### Activity
Below is a listing. Write out exactly its lines between the one holding "(.lhz r d rA)" and the one holding "(.lhax r rA rB)", inclusive.

### Source records
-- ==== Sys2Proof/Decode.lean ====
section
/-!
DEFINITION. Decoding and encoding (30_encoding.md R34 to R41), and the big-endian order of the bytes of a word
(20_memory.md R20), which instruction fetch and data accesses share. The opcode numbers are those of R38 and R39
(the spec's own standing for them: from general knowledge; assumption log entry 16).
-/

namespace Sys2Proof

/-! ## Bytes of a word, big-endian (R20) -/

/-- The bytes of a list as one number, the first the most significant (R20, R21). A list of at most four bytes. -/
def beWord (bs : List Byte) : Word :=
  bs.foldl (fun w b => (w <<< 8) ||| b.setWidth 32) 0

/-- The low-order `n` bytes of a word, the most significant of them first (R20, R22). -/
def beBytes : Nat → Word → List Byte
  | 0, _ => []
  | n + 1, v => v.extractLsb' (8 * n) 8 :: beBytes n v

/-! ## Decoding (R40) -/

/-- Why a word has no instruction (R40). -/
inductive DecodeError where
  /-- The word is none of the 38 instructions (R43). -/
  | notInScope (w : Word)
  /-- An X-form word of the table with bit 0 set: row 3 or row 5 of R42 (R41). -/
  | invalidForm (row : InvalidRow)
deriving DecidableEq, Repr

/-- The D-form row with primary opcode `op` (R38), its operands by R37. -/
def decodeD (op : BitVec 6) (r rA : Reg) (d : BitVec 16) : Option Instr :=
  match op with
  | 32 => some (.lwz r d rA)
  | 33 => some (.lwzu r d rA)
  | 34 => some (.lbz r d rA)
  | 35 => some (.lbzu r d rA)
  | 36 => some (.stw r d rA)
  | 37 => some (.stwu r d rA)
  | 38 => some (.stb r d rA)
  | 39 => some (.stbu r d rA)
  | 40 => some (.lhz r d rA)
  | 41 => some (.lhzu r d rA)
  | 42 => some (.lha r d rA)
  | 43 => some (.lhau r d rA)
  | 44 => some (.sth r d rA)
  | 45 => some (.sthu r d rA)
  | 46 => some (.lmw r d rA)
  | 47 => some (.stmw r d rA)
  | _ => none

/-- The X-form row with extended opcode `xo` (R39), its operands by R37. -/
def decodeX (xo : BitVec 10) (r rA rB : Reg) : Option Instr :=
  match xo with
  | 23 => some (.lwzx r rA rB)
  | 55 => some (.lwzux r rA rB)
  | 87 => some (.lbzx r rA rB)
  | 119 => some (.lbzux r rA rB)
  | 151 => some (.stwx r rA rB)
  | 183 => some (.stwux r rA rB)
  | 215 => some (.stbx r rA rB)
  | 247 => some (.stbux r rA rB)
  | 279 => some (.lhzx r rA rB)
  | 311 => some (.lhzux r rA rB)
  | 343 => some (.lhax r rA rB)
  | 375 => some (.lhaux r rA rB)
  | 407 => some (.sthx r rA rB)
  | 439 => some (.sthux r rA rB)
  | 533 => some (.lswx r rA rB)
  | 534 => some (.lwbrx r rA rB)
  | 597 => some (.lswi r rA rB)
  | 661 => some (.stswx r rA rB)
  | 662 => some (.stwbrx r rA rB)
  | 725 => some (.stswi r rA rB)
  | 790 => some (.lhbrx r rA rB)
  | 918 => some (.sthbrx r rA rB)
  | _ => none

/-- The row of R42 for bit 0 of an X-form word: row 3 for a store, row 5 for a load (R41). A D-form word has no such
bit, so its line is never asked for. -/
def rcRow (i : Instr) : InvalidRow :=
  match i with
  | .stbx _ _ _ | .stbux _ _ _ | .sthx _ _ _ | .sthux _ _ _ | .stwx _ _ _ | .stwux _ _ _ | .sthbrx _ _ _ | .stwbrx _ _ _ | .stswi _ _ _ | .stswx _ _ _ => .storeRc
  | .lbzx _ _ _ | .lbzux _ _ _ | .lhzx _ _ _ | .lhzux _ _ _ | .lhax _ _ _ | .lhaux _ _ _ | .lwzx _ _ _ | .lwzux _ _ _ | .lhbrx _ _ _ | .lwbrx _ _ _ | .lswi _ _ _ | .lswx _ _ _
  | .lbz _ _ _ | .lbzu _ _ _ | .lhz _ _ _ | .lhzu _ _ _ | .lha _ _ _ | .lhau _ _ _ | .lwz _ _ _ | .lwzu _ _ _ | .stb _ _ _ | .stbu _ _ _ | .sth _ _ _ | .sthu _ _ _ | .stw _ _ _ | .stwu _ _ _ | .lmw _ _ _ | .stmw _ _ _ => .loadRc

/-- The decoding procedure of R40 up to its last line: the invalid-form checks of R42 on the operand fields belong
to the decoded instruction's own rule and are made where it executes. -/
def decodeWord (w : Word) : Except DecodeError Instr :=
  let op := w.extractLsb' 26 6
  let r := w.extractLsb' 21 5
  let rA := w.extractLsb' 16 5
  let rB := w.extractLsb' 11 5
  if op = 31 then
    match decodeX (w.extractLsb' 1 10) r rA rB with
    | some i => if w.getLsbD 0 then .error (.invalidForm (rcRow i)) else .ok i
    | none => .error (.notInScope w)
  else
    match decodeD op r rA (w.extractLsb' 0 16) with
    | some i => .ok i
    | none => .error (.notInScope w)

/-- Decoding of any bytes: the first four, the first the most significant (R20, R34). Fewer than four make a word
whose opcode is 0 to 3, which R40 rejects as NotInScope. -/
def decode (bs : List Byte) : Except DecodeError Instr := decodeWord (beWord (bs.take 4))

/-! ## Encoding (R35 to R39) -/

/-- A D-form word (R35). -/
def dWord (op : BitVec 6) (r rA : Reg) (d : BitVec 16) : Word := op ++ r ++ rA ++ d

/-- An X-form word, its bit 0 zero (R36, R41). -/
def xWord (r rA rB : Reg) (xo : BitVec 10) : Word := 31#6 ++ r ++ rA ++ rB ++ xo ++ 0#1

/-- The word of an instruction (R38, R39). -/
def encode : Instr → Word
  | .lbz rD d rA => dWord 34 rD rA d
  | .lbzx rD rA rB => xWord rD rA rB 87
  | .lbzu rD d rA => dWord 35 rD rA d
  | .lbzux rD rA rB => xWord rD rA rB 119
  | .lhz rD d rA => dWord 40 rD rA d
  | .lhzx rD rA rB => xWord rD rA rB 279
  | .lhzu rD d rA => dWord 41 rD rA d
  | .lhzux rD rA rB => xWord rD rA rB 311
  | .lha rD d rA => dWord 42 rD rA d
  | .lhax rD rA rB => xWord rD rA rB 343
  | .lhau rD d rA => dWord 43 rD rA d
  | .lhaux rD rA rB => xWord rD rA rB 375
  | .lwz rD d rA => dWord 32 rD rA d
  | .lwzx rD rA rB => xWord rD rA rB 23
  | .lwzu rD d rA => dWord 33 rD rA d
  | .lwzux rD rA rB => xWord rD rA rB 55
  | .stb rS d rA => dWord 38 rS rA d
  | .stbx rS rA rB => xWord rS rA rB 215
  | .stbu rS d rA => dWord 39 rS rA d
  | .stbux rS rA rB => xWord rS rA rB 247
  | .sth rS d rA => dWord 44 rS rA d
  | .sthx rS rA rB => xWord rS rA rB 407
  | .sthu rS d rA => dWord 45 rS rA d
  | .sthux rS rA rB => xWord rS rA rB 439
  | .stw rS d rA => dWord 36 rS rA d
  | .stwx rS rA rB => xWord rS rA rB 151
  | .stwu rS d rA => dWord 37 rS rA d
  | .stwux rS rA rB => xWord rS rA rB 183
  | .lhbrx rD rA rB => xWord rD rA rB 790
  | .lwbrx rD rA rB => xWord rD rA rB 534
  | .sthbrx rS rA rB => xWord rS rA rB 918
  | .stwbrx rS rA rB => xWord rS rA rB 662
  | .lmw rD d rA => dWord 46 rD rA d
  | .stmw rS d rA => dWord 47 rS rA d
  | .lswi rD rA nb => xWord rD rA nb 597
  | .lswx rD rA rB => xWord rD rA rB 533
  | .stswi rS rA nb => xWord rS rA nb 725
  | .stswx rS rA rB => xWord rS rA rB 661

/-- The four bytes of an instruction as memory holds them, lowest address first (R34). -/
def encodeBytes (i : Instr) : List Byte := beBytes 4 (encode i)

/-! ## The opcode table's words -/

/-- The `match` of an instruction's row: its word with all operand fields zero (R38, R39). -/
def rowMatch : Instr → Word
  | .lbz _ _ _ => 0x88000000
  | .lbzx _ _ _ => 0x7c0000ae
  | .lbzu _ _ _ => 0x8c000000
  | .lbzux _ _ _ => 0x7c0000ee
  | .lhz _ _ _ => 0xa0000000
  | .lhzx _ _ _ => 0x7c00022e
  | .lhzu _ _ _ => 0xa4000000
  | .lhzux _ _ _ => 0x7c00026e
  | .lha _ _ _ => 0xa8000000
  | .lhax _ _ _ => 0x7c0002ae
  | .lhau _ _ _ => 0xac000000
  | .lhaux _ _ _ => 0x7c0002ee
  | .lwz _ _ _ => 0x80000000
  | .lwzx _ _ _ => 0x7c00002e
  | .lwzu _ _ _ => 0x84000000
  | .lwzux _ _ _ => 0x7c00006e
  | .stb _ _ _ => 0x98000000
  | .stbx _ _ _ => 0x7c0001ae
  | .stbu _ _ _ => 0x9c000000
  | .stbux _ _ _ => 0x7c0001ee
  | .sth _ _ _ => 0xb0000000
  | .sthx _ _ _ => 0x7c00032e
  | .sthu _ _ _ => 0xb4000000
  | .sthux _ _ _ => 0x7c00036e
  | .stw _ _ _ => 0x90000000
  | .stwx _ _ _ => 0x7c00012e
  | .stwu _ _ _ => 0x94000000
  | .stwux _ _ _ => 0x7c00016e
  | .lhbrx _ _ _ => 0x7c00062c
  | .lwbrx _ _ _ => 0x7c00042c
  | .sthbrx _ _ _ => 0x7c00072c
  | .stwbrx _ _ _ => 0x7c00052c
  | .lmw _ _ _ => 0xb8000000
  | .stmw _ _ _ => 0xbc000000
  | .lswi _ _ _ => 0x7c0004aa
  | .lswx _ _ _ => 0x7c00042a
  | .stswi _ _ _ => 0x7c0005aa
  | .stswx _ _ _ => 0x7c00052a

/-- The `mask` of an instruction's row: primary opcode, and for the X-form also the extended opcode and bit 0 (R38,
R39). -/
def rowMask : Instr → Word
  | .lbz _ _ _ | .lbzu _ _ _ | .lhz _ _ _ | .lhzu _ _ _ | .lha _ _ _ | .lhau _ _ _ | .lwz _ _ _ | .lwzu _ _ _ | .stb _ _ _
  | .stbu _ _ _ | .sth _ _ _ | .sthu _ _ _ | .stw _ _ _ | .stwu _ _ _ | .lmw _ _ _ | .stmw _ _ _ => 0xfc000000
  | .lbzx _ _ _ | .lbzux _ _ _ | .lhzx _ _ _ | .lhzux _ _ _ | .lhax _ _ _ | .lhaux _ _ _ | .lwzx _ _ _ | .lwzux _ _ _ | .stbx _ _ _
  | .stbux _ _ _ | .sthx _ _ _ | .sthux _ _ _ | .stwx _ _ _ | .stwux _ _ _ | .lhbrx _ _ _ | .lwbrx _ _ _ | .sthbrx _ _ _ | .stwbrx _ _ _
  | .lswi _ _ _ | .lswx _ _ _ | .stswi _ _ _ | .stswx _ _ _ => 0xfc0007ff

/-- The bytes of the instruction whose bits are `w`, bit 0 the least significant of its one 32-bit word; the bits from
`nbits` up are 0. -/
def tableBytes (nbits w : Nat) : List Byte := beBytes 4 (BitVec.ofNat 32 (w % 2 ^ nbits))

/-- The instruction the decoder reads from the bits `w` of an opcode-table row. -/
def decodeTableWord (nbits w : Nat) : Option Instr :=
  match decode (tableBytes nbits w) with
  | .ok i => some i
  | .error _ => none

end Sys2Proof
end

### Result
  | 40 => some (.lhz r d rA)
  | 41 => some (.lhzu r d rA)
  | 42 => some (.lha r d rA)
  | 43 => some (.lhau r d rA)
  | 44 => some (.sth r d rA)
  | 45 => some (.sthu r d rA)
  | 46 => some (.lmw r d rA)
  | 47 => some (.stmw r d rA)
  | _ => none

/-- The X-form row with extended opcode `xo` (R39), its operands by R37. -/
def decodeX (xo : BitVec 10) (r rA rB : Reg) : Option Instr :=
  match xo with
  | 23 => some (.lwzx r rA rB)
  | 55 => some (.lwzux r rA rB)
  | 87 => some (.lbzx r rA rB)
  | 119 => some (.lbzux r rA rB)
  | 151 => some (.stwx r rA rB)
  | 183 => some (.stwux r rA rB)
  | 215 => some (.stbx r rA rB)
  | 247 => some (.stbux r rA rB)
  | 279 => some (.lhzx r rA rB)
  | 311 => some (.lhzux r rA rB)
  | 343 => some (.lhax r rA rB)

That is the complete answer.